One year after a St. Paul officer fatally shot 65-year-old Yia Xiong, his family awaits a charging decision

One year and a day since a St. Paul police officer fatally shot a 65-year-old man, his family said Monday they’re still waiting for a decision from prosecutors on whether to charge the officer.

“We used to wake up every day believing that surely today will be the day that the county attorney will announce charges against the officers,” said Yia Xiong’s daughter-in-law Cindy Lor. “But over 365 of these days have passed and we don’t know if that day will ever come anymore. Instead we find ourselves asking, ‘Why? Why doesn’t my father’s life matter?'”

A Pioneer Press review found this is the longest time for a charging decision in a fatal officer-involved shooting since at least 2016 in Ramsey County, based on a look at 10 previous cases investigated by the Minnesota Bureau of Criminal Apprehension and decided by Ramsey County Attorney John Choi.

Ramsey County Attorney’s Office spokesman Dennis Gerhardstein said each use of deadly force case “is unique for many reasons, including, but not limited to, the circumstances surrounding the incident and the often-voluminous amounts of investigative data presented to our office for review.

“While we always conduct our reviews as expeditiously as possible, we will never forsake thoroughness in favor of a rushed decision,” he said in a Monday statement. “I know that view is shared by our justice partners at the Minnesota Attorney General’s Office, who are also reviewing the case with us.”

BCA says he held knife

On Feb. 11, 2023, at 4:55 p.m., police responded to the Winslow Commons apartment building on the 100 block of South Western Avenue near West Seventh Street after receiving 911 calls. One caller reported they were having a birthday party for their daughter at the building and a man “with a machete … keeps coming in and out” of a community room where the party was, according to a 911 transcript.

Another caller reported all her grandchildren were in the community room, the man was “handing them money and they wouldn’t take it.”

Snowdon Herr, Justice for Yia Xiong Coalition chairperson, has said it’s part of their culture for elders to give money to children.

One of the callers told a 911 operator that her husband was armed, but had put his weapon down.

“We’ll never know if this (was) why Yia Xiong equipped himself with a knife to protect himself,” Herr said in April. “We don’t get to hear Yia’s story.”

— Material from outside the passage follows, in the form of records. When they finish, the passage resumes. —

/-- A child whose start waits for the commit of its part of a POD gang (R387, R389). -/
def State.gangHolds (s : State) (tr : Tree) (b : Batch) (k : Nat) : Bool :=
  s.gangs.any fun g => g.id == tr.gang && g.kind == 3 && g.batch == b.id && g.parts.any fun p => p.part == k && decide (p.st < 3)

/-- A waiting child starts, with its whole batch when it is a port set; or it is reported DEPFAIL, or cancelled when it has no
crew to join any more (R24, R26, R29). -/
def execChildStart (tile k : Nat) (s : State) : Outcome State Fault Refusal :=
  .next (match s.tile? tile with
    | none => s
    | some t =>
      match t.batch, s.treeOf t with
      | some b, some tr =>
        match b.kid? k with
        | none => s
        | some c =>
          let gone := s.crewGone t.crew
          let set := tr.portSet (t.depth + 1)
          if c.st ≠ .waiting ∨ !t.live ∨ s.gangHolds tr b k then s
          else if (tr.level (t.depth + 1)).dom = 0 ∧ gone then s.reportChild tile k 2
          else if s.depFails t b (tr.level t.depth) k then s.reportChild tile k 3
          else
            let cs := if set then b.kids.filter fun c => c.st == .waiting else [c]
            if cs.all fun c => s.mayStart tr t b c gone set && !s.depFails t b (tr.level t.depth) c.idx then
              match s.startAll tr tile false cs with
              | some s => if set then s.bindMap tile else s
              | none => s
            else s
      | _, _ => s)

/-! ### Relaunch (R29, R192, R409) -/

/-- A root is placed again on a core of its unit (R27, R409). -/
def State.startRoot (s : State) (tr : Tree) (reln core : Nat) : Option State :=
  let dies := if tr.dies.isEmpty then List.range 9 else tr.dies
  if !dies.contains (dieOf core) then none else
  (s.admitTile tr 0 0 reln tr.pkg core none []).map fun (ts : Nat × State) => ts.2.startGroups ts.1

/-- A root of a POD gang begins with the batch of the members' children (R387); a part that has failed already has reported. -/
def State.gangBatch (s : State) (tr : Tree) (t0 : Nat) : State :=
  match s.gangs.find? fun g => g.id == tr.gang && g.kind == 3, s.tiles.find? fun t => t.tree == tr.id && t.parent.isNone with
  | some g, some t =>
    let b : Batch :=
      { id := s.next, n := g.members.length, t0 := t0, head := 0, last := none, dep := none,
        kids := (List.range g.members.length).map fun k =>
          if g.parts.any fun p => p.part == k && p.st == 4 then { Child.fresh k with st := .done 1, freed := true } else Child.fresh k,
        bind := [], gmask := 0 }
    { (s.modTile t.id fun t => { t with batch := some b }) with
      next := s.next + 1
      gangs := s.gangs.map fun (x : Gang) => if x.id = g.id then { x with batch := b.id } else x }
  | _, _ => s

/-- A killed child with a relaunch left starts again, a port set's members as one admission; with tile 0, the root of tree k. -/
def execChildRelaunch (tile k : Nat) (s : State) : Outcome State Fault Refusal :=
  .next (
    if tile = 0 then
      match s.tree? k with
      | none => s
      | some tr =>
        if s.tiles.any fun t => t.tree == k then s
        else
          let (core, s) := s.pick Config.cores
          match s.startRoot tr (tr.reln + 1) core with
          | some s => s.modTree k fun t => { t with reln := t.reln + 1 }
          | none => s
    else match s.tile? tile with
      | none => s
      | some t =>
        match t.batch, s.treeOf t with
        | some b, some tr =>
          match b.kid? k with
          | none => s
          | some c =>
            let set := tr.portSet (t.depth + 1)
            let floor := (s.pkg t.pkg).stag
            if c.st ≠ .relaunch then s
            else if set then
              match s.startAll tr tile true (b.kids.filter fun c => c.st == .relaunch) with
              | some s => s.bindMap tile
              | none => s
            else if (b.last.map fun l => decide (s.time < l + floor)).getD false then s
            else (s.startKid tr t c true).getD s
        | _, _ => s)

/-! ### Memory of tiles that end -/

/-- A key lies in the level memory of a tile. -/
def Tile.holds (t : Tile) (k : Nat) : Bool := decide (1 ≤ t.dom) && decide (t.dom ≤ 3) && decide (t.home ≤ k) && decide (k < t.home + t.memb)

/-- The span that a same-domain child took of its parent's pool (R22); a core tile whose crew is saved has its place in `va`. -/
def Tile.spanIn (t p : Tile) : Option (Nat × Nat) :=
  if t.dom ≠ p.dom ∨ t.dom = 0 then none
  else some (if 4 ≤ t.dom then t.va - p.va else if t.va = 0 then t.home - p.home else t.va - 1, t.memb)

/-- Tiles end: their memory is released, with the vats and barrier objects in it, and the streams at those vats. -/
def State.releaseTiles (s : State) (ts : List Tile) : State :=
  let gone := fun (id : Nat) => ts.any fun t => t.id == id
  let inside := fun (k : Nat) => ts.any fun t => t.holds k
  let freed := fun (p : Tile) (sp : Span) => !sp.block && ts.any fun t => t.parent == some p.id && t.spanIn p == some (sp.off, sp.len)
  let strip := fun (p : Tile) => { p with spans := p.spans.filter fun sp => !freed p sp }
  let kids := fun (b : BarDev) => { b with kids := b.kids.filter fun k => !inside k }
  let clear := fun (c : Cmd) => { c with src := c.src.filter fun sp => !inside sp.1, dst := c.dst.filter fun sp => !inside sp.1 }
  let s := { s with
    tiles := (s.tiles.filter fun (t : Tile) => !gone t.id).map strip
    vats := s.vats.filter fun v => !inside v.vat
    bars := (s.bars.filter fun (b : BarDev) => !inside b.obj).map kids
    liveBars := s.liveBars.filter fun k => !inside k
    wildBars := s.wildBars.filter fun k => !inside k
    cmds := if s.cmds.isEmpty then [] else s.cmds.map clear
    streams := s.streams.filter fun x => !gone x.wtile }
  s.purgeHandles

/-! ### Reports (R28, R384) -/

/-- The report of a tree's root (R384, R389). -/
def State.rootReport (s : State) (tr : Tree) (st : Nat) : State :=
  let s := { s with trees := s.trees.filter fun t => t.id != tr.id }
  if tr.gang = 0 then
    let s := if tr.report = 0 then s else s.deviceStore tr.pkg tr.ctx tr.report (rootWord 0 st tr.reln tr.tries tr.late)
    s.packetDone tr.pkg tr.queue tr.index
  else match s.gangs.find? fun g => g.id == tr.gang with
    | none => s
    | some g =>
      if g.kind = 3 then
        -- parts of a POD gang that its root leaves without a child
        (g.parts.filter fun p => p.st != 4).foldl (fun (s : State) p => s.gangPartDone g.id p.part st tr.reln) s
      else s.gangPartDone g.id tr.part st tr.reln

/-- A tile's report goes to its parent's window, or it is the root's. -/
def State.tileReport (s : State) (t : Tile) (st : Nat) : State :=
  match t.parent with
  | some p => s.reportChild p t.idx st
  | none => match s.tree? t.tree with
    | some tr => s.rootReport tr st
    | none => s

/-! ### Completion (R24, R361) -/

/-- The groups of a tile: its crew's, or for a GRP tile its own. -/
def State.tileGroups (s : State) (t : Tile) : List Group :=
  if t.dom = 0 then s.allGroups.filter fun g => g.tile == some t.id && g.id != 0 else s.groupsOf t.crew

/-- The domain at which a tile's completion is a release: its parent's, POD for a root (R156). -/
def State.endDomain (s : State) (t : Tile) : Nat := ((t.parent.bind s.tile?).map Tile.dom).getD 5

/-- A tile has completed: its groups have exited with their stores done and their bindings ended, as its completion's release needs
(R147, R148, R359), its children have reported, its commands have arrived, and its crew is neither halted nor has a fault to report
(R24, R361, R405). -/
def State.tileDone (s : State) (t : Tile) : Bool :=
  let gs := s.tileGroups t
  let crew := s.crew? t.crew
  t.live && gs.all (fun g => g.live == 0 && g.links.isEmpty && g.sq.isEmpty && !s.underWay g.id && !g.unreleased (s.endDomain t)) &&
  ((t.batch.map Batch.kids).getD []).all (fun c => c.st.reported.isSome) &&
  (crew.map fun c => c.st == .run && (t.dom == 0 || (c.guard.isNone && c.event.isNone))).getD false &&
  !(s.imprecise.any fun r => decide (r.kind ≤ 4) && gs.any fun g => g.id == r.gid) &&
  !(s.cmds.any fun c => c.tile == some t.id || gs.any fun g => g.id == c.gid)

/-- The stores that a completing tile's groups have not waited for join those that the parent's lead learns of (R147, R156). -/
def State.handUp (s : State) (t : Tile) (gone : List Group) : State :=
  let ids := (gone.flatMap fun g => g.unacked ++ g.readPend ++ g.handed).eraseDups
  match (t.parent.bind s.tile?).map Tile.crew, ids with
  | some crew, _ :: _ =>
    s.mapGroups fun g => if g.crew = crew ∧ g.num = 0 ∧ !g.priv ∧ g.id ≠ 0 then { g with readPend := (g.readPend ++ ids).eraseDups } else g
  | _, _ => s

/-- A tile completes: a release at the parent's domain, its memory and crew released, its report made; a stream that it started on
the vat of a tile above goes on. -/
def execTileComplete (tile : Nat) (s : State) : Outcome State Fault Refusal :=
  .next (match s.tile? tile with
    | none => s
    | some t =>
      if !s.tileDone t then s else
      let gone := s.tileGroups t
      let s := (s.handUp t gone).dropGroups fun g => gone.any fun h => h.id == g.id
      let s := if t.dom = 0 then
          s.modCrew t.crew fun c => { c with blocks := match c.blocks.findIdx? fun b => gone.any fun g => g.alloc == b.2 with
            | some i => c.blocks.eraseIdx i
            | none => c.blocks }
        else { s with crews := s.crews.filter fun c => c.id != t.crew }
      (s.releaseTiles [t]).tileReport t 0)

/-! ### Kill (R408) -/

/-- The other running children of a tile's port set (R27, R192). -/
def State.setSiblings (s : State) (t : Tile) : List Tile :=
  match t.parent, s.treeOf t with
  | some p, some tr => if tr.portSet t.depth then s.tiles.filter fun x => x.parent == some p && x.id != t.id else []
  | _, _ => []

/-- The crews that a kill of some crews takes: binding sets, and the crews of their tiles' subtrees (R192, R321). -/
def State.killClosure (s : State) : Nat → List Nat → List Nat
  | 0, ks => ks
  | n + 1, ks =>
    let ts := s.tiles.filter fun t => ks.contains t.crew
    let below := (s.tiles.filter fun t => ts.any fun p => t.parent == some p.id).map Tile.crew
    let beside := (ts.flatMap s.setSiblings).map Tile.crew
    s.killClosure n (ks ++ below ++ beside ++ s.boundCrews ks).eraseDups

/-- Bytes that an abandoned copy was writing: each old or new (R324). -/
def State.halfWritten (s after : State) (c : Cmd) : State :=
  let keys := c.dst.flatMap fun sp => (List.range sp.2).map fun j => sp.1 + j
  let (coin, s) := s.pick 2
  let s := if coin = 0 then s else { s with poison := after.poison }
  keys.foldl (fun (s : State) k => if Config.freeAt c.id s.free k 13 % 2 = 0 then s else s.setByte k (after.byte k)) s

/-- A command of a killed crew is abandoned (R172, R324, R357). -/
def State.abandon (s : State) (c : Cmd) : State :=
  let drop := fun (s : State) => (s.dropCmd c.id).letGo c.id
  match c.kind with
  | .copy r n f =>
    if !s.headOf c then drop s else
    match c.tile.bind s.tile? with
    | none => drop s
    | some t => match s.treeOf t with
      | none => drop s
      | some tr => drop (s.halfWritten (s.copyWork c t (tr.level t.depth) r n f).1.s c)
  | .mma .. => drop (s.celSpoil c)
  | .delta _ _ _ _ => drop (s.celSpoil c)
  | .celmove _ _ _ => drop (s.celSpoil c)
  | .celfree _ _ => s.modCmd c.id fun c => { c with gid := 0, crew := 0, reply := none }
  | .hmsg _ => drop s
  | .mst _ _ _ _ _ => if c.sent then s.modCmd c.id fun c => { c with gid := 0, crew := 0, tile := none, bar := none, reply := none } else drop s
  | .mldr _ _ _ _ _ _ =>
    if c.sent then s.modCmd c.id fun c => { c with gid := 0, crew := 0, tile := none, bar := none, reply := none } else drop s
  | .coll _ _ _ _ _ _ _ =>
    if c.sent then s.modCmd c.id fun c => { c with gid := 0, crew := 0, tile := none, bar := none, reply := none } else drop s

/-- Waiters of killed groups leave the vats' lists. -/
def State.dropWaiters (s : State) (gone : Nat → Bool) : State :=
  s.vats.foldl (fun (s : State) v =>
    let keep := v.waiters.filter fun w => !gone w.1
    if keep.length = v.waiters.length then s
    else (s.setWaiters v.vat keep).setVatField v.vat 0x16 2 keep.length) s

/-- A killed child of a tile that lives on: relaunched while IDEM and RETRY allow, or FAILED (R29, R129, R409). -/
def Child.relaunchable (tr : Tree) (c : Child) : Bool := tr.rcd.idem && decide (c.reln < tr.rcd.retry) && !c.overflow

/-- The killed children of a parent's batch may be relaunched: each by itself, a port set's all together (R192). -/
def State.relaunches (s : State) (tr : Tree) (tops : List Tile) (t : Tile) (p : Nat) : Bool :=
  let kids := (((s.tile? p).bind Tile.batch).map Batch.kids).getD []
  let hit := kids.filter fun c => if tr.portSet t.depth then tops.any fun x => x.parent == some p && c.st == .running x.id
                                  else c.st == .running t.id
  hit.all fun c => c.relaunchable tr

/-- What becomes of a killed tile whose parent lives on, by the state right after the kill (R29, R192, R409). -/
def State.afterKill1 (s0 : State) (tops : List Tile) (s : State) (t : Tile) : State :=
  match s.tree? t.tree with
  | none => s
  | some tr =>
    match t.parent with
    | none => if tr.rcd.idem && decide (tr.reln < tr.rcd.retry) then s.signalWork (some tr.pkg) else s.rootReport tr 1
    | some p =>
      if s0.relaunches tr tops t p then
        (s.modKid p t.idx fun c => { c with st := .relaunch, hold := [] }).signalWork (some t.pkg)
      else if tr.portSet t.depth then
        -- R192: every member of the batch is reported FAILED
        ((((s.tile? p).bind Tile.batch).map Batch.kids).getD []).foldl (fun (s : State) c =>
          if c.st.reported.isNone then s.reportChild p c.idx 1 else s) s
      else s.reportChild p t.idx 1

def State.afterKill (s : State) (tops : List Tile) : State := tops.foldl (s.afterKill1 tops) s

/-- The kill of crews, all at once (R408). -/
def State.killCrews (s : State) (crews : List Nat) : State :=
  let ks := s.killClosure (s.tiles.length + 1) crews
  let ts := s.tiles.filter fun t => ks.contains t.crew
  let tops := ts.filter fun t => !ts.any fun p => t.parent == some p.id
  let gone := fun (gid : Nat) => s.allGroups.any fun g => g.id == gid && !g.priv && ks.contains g.crew
  let s := (s.cmds.filter fun c => ks.contains c.crew).foldl State.abandon s
  let s := s.dropWaiters gone
  let s := { s with streams := s.streams.map fun x => if ks.contains x.crew then { x with killed := true } else x }
  let s := ks.foldl State.freeExtents s
  let cs := s.crews.filter fun c => ks.contains c.id
  let s := cs.foldl (fun (s : State) c => s.modCore c.pkg c.core fun x =>
    { x with preq := x.preq &&& (2 ^ 64 - 1 - 2 ^ c.num), evq := x.evq.filter fun e => e.crew != c.num || e.code == 0x30 }) s
  let s := s.dropGroups fun g => !g.priv && ks.contains g.crew
  let s := { s with crews := s.crews.filter fun c => !ks.contains c.id, saved := s.saved.filter fun v => !ks.contains v.crew }
  let s := (s.sysops.filter fun o => match o.kind with
    | .halt c => ks.contains c
    | .save c _ => ks.contains c
    | .accesses _ => false).foldl (fun (s : State) o => s.sysReply o 0x80000002) s
  ((s.releaseTiles ts).afterKill tops).purgeHandles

Officers told Xiong to drop a knife, but he didn’t respond and turned to unlock his apartment door, according to the BCA. Xiong went inside his apartment and the door began to close.

“The officers kicked the door to stop it from fully shutting and ordered him to come out,” the BCA said in a statement at the time. “They then backed away from the door and down the short hallway. Xiong opened the door and stepped into the hallway, knife still in-hand.”

The BCA said Xiong was holding a 16-inch knife when St. Paul officer Abdirahman Dahir shot him with a rifle and officer Noushue Cha deployed a Taser. Xiong died from multiple gunshot wounds. The officers’ body cameras were on.

Xiong was a disabled Hmong veteran “who saved American lives” during the Vietnam War, Lor said. He was deaf in one ear from the war and didn’t speak English, she and Herr said.

The Justice for Yia Xiong Coalition has called for both Dahir and Cha, who remain St. Paul officers, to be fired and criminally charged.

‘Justice delayed’

Xiong’s family and members of the justice coalition held signs at a Monday press conference with the words “months with no justice” beneath the updated number: “12.”

“In this case, justice delayed truly is justice denied,” said Michelle Gross, Communities United Against Police Brutality president. “There’s no excuse for this lengthy delay and making this family wait anxiously for an answer.”

Lor said her world came crashing down a year ago, when she received a call “that the very people who we’re taught to trust, the police, shot and killed” Xiong.

“He was our dad,” Lor said. “He was my kids’ loving grandpa.”

Lor said she hopes Xiong’s memory “serves as a reminder of the urgency for change, a change that ensures no other family has to endure the pain, sadness and heartache that have became our constant companion since that day.”

A look at past cases

The Ramsey County attorney’s office announced in May that the BCA had formally presented its investigative file for prosecutorial review. The county attorney’s office also said at the time it has “a nationally recognized officer use of force expert to assist in the review of the evidence.”

In 2016, the Ramsey County attorney’s office began reviewing shootings by officers resulting in a death, rather than the past practice of presenting cases to a grand jury for a charging decision. In 10 cases since then, the average time between the date of a shooting and a charging decision by Choi was just over seven months, a Pioneer Press review found.

The previous longest time was 11 months when a Ramsey County sheriff’s deputy shot Darren Jahnke in Vadnais Heights in April 2017 after authorities said the 47-year-old disarmed another deputy.

The shortest time was 48 days, after an investigation determined William James Hughes, 43, pointed a gun at St. Paul officers, who shot him in St. Paul in August 2018. Choi found officers in the Hughes and Jahnke cases to be legally justified.